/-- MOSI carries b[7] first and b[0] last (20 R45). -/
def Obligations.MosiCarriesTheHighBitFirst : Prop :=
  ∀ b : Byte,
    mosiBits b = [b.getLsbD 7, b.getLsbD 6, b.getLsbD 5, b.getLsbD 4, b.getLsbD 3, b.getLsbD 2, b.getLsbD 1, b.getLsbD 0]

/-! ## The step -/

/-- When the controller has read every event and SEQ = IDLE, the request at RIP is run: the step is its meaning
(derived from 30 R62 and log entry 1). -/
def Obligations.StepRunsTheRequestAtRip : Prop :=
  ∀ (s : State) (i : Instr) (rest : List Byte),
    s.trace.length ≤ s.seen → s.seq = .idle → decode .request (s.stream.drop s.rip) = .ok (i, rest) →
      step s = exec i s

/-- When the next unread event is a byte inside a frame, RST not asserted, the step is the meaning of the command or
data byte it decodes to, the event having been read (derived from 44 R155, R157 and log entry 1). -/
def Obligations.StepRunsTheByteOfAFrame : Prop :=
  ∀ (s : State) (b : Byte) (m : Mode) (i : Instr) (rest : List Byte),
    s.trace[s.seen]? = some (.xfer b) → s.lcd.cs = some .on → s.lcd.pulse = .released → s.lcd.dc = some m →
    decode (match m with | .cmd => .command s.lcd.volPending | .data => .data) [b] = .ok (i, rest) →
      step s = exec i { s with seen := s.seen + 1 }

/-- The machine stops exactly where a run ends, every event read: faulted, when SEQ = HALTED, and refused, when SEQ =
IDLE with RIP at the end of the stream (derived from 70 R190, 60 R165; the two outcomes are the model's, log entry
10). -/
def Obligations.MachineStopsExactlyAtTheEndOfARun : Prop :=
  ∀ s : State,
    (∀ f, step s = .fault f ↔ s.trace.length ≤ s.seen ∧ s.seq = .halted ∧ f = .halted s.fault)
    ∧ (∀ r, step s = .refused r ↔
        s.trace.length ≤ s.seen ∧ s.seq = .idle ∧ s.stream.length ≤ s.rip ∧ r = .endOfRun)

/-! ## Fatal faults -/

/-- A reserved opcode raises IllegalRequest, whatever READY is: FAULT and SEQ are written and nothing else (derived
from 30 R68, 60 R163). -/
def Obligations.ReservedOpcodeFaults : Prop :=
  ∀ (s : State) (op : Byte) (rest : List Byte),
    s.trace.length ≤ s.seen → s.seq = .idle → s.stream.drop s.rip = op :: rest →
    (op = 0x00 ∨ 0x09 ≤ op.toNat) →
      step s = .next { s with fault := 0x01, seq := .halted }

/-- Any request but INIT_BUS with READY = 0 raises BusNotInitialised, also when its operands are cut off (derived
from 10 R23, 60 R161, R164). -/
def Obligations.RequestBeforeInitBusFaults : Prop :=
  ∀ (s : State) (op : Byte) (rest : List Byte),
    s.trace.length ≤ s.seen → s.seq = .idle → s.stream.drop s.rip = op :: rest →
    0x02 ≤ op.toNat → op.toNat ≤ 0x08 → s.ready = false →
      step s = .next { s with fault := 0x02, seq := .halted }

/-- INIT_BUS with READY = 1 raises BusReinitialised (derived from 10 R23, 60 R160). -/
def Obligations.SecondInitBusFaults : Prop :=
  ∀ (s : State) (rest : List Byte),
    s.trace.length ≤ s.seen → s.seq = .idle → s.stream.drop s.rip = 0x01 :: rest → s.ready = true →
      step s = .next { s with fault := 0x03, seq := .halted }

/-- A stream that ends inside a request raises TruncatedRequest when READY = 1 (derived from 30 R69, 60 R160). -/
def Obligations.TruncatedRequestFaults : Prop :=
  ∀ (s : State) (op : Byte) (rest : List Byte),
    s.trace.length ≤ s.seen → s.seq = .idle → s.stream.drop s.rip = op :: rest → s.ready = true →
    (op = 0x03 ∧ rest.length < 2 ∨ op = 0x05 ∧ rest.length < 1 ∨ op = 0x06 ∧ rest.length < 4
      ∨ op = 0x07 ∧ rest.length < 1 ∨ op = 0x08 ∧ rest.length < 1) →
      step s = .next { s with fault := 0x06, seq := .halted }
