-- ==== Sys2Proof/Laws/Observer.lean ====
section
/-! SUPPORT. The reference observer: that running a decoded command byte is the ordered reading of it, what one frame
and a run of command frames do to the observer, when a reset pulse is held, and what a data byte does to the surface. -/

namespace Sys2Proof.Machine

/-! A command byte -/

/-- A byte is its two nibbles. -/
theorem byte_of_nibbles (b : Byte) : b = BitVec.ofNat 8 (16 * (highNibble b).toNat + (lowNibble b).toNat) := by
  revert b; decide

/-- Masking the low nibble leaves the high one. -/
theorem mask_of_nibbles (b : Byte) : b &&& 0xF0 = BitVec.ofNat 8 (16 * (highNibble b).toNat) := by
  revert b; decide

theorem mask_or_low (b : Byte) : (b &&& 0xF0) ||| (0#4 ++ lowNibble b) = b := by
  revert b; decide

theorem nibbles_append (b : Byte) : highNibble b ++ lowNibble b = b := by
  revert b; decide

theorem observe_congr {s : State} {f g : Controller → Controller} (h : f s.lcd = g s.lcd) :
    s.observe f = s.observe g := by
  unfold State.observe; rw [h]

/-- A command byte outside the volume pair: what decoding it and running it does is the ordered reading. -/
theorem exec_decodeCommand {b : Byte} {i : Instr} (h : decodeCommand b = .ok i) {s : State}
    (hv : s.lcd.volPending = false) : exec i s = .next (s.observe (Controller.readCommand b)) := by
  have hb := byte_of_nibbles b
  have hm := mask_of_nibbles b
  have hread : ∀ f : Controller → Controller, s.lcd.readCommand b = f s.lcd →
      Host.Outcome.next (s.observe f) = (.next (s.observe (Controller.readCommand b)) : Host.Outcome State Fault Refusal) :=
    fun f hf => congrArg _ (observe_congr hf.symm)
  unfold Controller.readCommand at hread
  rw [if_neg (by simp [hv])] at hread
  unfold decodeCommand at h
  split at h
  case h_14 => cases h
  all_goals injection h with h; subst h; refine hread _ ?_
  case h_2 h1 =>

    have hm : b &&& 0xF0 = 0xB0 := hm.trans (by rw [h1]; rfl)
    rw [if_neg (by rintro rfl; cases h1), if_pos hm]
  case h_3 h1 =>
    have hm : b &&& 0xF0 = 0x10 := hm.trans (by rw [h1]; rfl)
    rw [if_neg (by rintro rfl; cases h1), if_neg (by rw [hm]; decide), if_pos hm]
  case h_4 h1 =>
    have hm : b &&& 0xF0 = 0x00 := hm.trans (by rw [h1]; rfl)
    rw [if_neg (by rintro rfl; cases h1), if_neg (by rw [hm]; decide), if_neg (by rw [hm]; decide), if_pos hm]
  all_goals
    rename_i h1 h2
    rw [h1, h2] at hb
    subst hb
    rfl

##############################

> Exercise details:
An exact copy of every entry above is the expected answer.

> Answer to this problem:
/-- MOSI carries b[7] first and b[0] last (20 R45). -/
def Obligations.MosiCarriesTheHighBitFirst : Prop :=
  ∀ b : Byte,
    mosiBits b = [b.getLsbD 7, b.getLsbD 6, b.getLsbD 5, b.getLsbD 4, b.getLsbD 3, b.getLsbD 2, b.getLsbD 1, b.getLsbD 0]

/-! ## The step -/

/-- When the controller has read every event and SEQ = IDLE, the request at RIP is run: the step is its meaning
(derived from 30 R62 and log entry 1). -/
def Obligations.StepRunsTheRequestAtRip : Prop :=
  ∀ (s : State) (i : Instr) (rest : List Byte),
    s.trace.length ≤ s.seen → s.seq = .idle → decode .request (s.stream.drop s.rip) = .ok (i, rest) →
      step s = exec i s

/-- When the next unread event is a byte inside a frame, RST not asserted, the step is the meaning of the command or
data byte it decodes to, the event having been read (derived from 44 R155, R157 and log entry 1). -/
def Obligations.StepRunsTheByteOfAFrame : Prop :=
  ∀ (s : State) (b : Byte) (m : Mode) (i : Instr) (rest : List Byte),
    s.trace[s.seen]? = some (.xfer b) → s.lcd.cs = some .on → s.lcd.pulse = .released → s.lcd.dc = some m →
    decode (match m with | .cmd => .command s.lcd.volPending | .data => .data) [b] = .ok (i, rest) →
      step s = exec i { s with seen := s.seen + 1 }

/-- The machine stops exactly where a run ends, every event read: faulted, when SEQ = HALTED, and refused, when SEQ =
IDLE with RIP at the end of the stream (derived from 70 R190, 60 R165; the two outcomes are the model's, log entry
10). -/
def Obligations.MachineStopsExactlyAtTheEndOfARun : Prop :=
  ∀ s : State,
    (∀ f, step s = .fault f ↔ s.trace.length ≤ s.seen ∧ s.seq = .halted ∧ f = .halted s.fault)
    ∧ (∀ r, step s = .refused r ↔
        s.trace.length ≤ s.seen ∧ s.seq = .idle ∧ s.stream.length ≤ s.rip ∧ r = .endOfRun)

/-! ## Fatal faults -/

/-- A reserved opcode raises IllegalRequest, whatever READY is: FAULT and SEQ are written and nothing else (derived
from 30 R68, 60 R163). -/
def Obligations.ReservedOpcodeFaults : Prop :=
  ∀ (s : State) (op : Byte) (rest : List Byte),
    s.trace.length ≤ s.seen → s.seq = .idle → s.stream.drop s.rip = op :: rest →
    (op = 0x00 ∨ 0x09 ≤ op.toNat) →
      step s = .next { s with fault := 0x01, seq := .halted }

/-- Any request but INIT_BUS with READY = 0 raises BusNotInitialised, also when its operands are cut off (derived
from 10 R23, 60 R161, R164). -/
def Obligations.RequestBeforeInitBusFaults : Prop :=
  ∀ (s : State) (op : Byte) (rest : List Byte),
    s.trace.length ≤ s.seen → s.seq = .idle → s.stream.drop s.rip = op :: rest →
    0x02 ≤ op.toNat → op.toNat ≤ 0x08 → s.ready = false →
      step s = .next { s with fault := 0x02, seq := .halted }

/-- INIT_BUS with READY = 1 raises BusReinitialised (derived from 10 R23, 60 R160). -/
def Obligations.SecondInitBusFaults : Prop :=
  ∀ (s : State) (rest : List Byte),
    s.trace.length ≤ s.seen → s.seq = .idle → s.stream.drop s.rip = 0x01 :: rest → s.ready = true →
      step s = .next { s with fault := 0x03, seq := .halted }

/-- A stream that ends inside a request raises TruncatedRequest when READY = 1 (derived from 30 R69, 60 R160). -/
def Obligations.TruncatedRequestFaults : Prop :=
  ∀ (s : State) (op : Byte) (rest : List Byte),
    s.trace.length ≤ s.seen → s.seq = .idle → s.stream.drop s.rip = op :: rest → s.ready = true →
    (op = 0x03 ∧ rest.length < 2 ∨ op = 0x05 ∧ rest.length < 1 ∨ op = 0x06 ∧ rest.length < 4
      ∨ op = 0x07 ∧ rest.length < 1 ∨ op = 0x08 ∧ rest.length < 1) →
      step s = .next { s with fault := 0x06, seq := .halted }
-- ==== Sys2Proof/Laws/Observer.lean ====
section
/-! SUPPORT. The reference observer: that running a decoded command byte is the ordered reading of it, what one frame
and a run of command frames do to the observer, when a reset pulse is held, and what a data byte does to the surface. -/

namespace Sys2Proof.Machine

/-! A command byte -/

/-- A byte is its two nibbles. -/
theorem byte_of_nibbles (b : Byte) : b = BitVec.ofNat 8 (16 * (highNibble b).toNat + (lowNibble b).toNat) := by
  revert b; decide

/-- Masking the low nibble leaves the high one. -/
theorem mask_of_nibbles (b : Byte) : b &&& 0xF0 = BitVec.ofNat 8 (16 * (highNibble b).toNat) := by
  revert b; decide

theorem mask_or_low (b : Byte) : (b &&& 0xF0) ||| (0#4 ++ lowNibble b) = b := by
  revert b; decide

theorem nibbles_append (b : Byte) : highNibble b ++ lowNibble b = b := by
  revert b; decide

theorem observe_congr {s : State} {f g : Controller → Controller} (h : f s.lcd = g s.lcd) :
    s.observe f = s.observe g := by
  unfold State.observe; rw [h]

/-- A command byte outside the volume pair: what decoding it and running it does is the ordered reading. -/
theorem exec_decodeCommand {b : Byte} {i : Instr} (h : decodeCommand b = .ok i) {s : State}
    (hv : s.lcd.volPending = false) : exec i s = .next (s.observe (Controller.readCommand b)) := by
  have hb := byte_of_nibbles b
  have hm := mask_of_nibbles b
  have hread : ∀ f : Controller → Controller, s.lcd.readCommand b = f s.lcd →
      Host.Outcome.next (s.observe f) = (.next (s.observe (Controller.readCommand b)) : Host.Outcome State Fault Refusal) :=
    fun f hf => congrArg _ (observe_congr hf.symm)
  unfold Controller.readCommand at hread
  rw [if_neg (by simp [hv])] at hread
  unfold decodeCommand at h
  split at h
  case h_14 => cases h
  all_goals injection h with h; subst h; refine hread _ ?_
  case h_2 h1 =>

    have hm : b &&& 0xF0 = 0xB0 := hm.trans (by rw [h1]; rfl)
    rw [if_neg (by rintro rfl; cases h1), if_pos hm]
  case h_3 h1 =>
    have hm : b &&& 0xF0 = 0x10 := hm.trans (by rw [h1]; rfl)
    rw [if_neg (by rintro rfl; cases h1), if_neg (by rw [hm]; decide), if_pos hm]
  case h_4 h1 =>
    have hm : b &&& 0xF0 = 0x00 := hm.trans (by rw [h1]; rfl)
    rw [if_neg (by rintro rfl; cases h1), if_neg (by rw [hm]; decide), if_neg (by rw [hm]; decide), if_pos hm]
  all_goals
    rename_i h1 h2
    rw [h1, h2] at hb
    subst hb
    rfl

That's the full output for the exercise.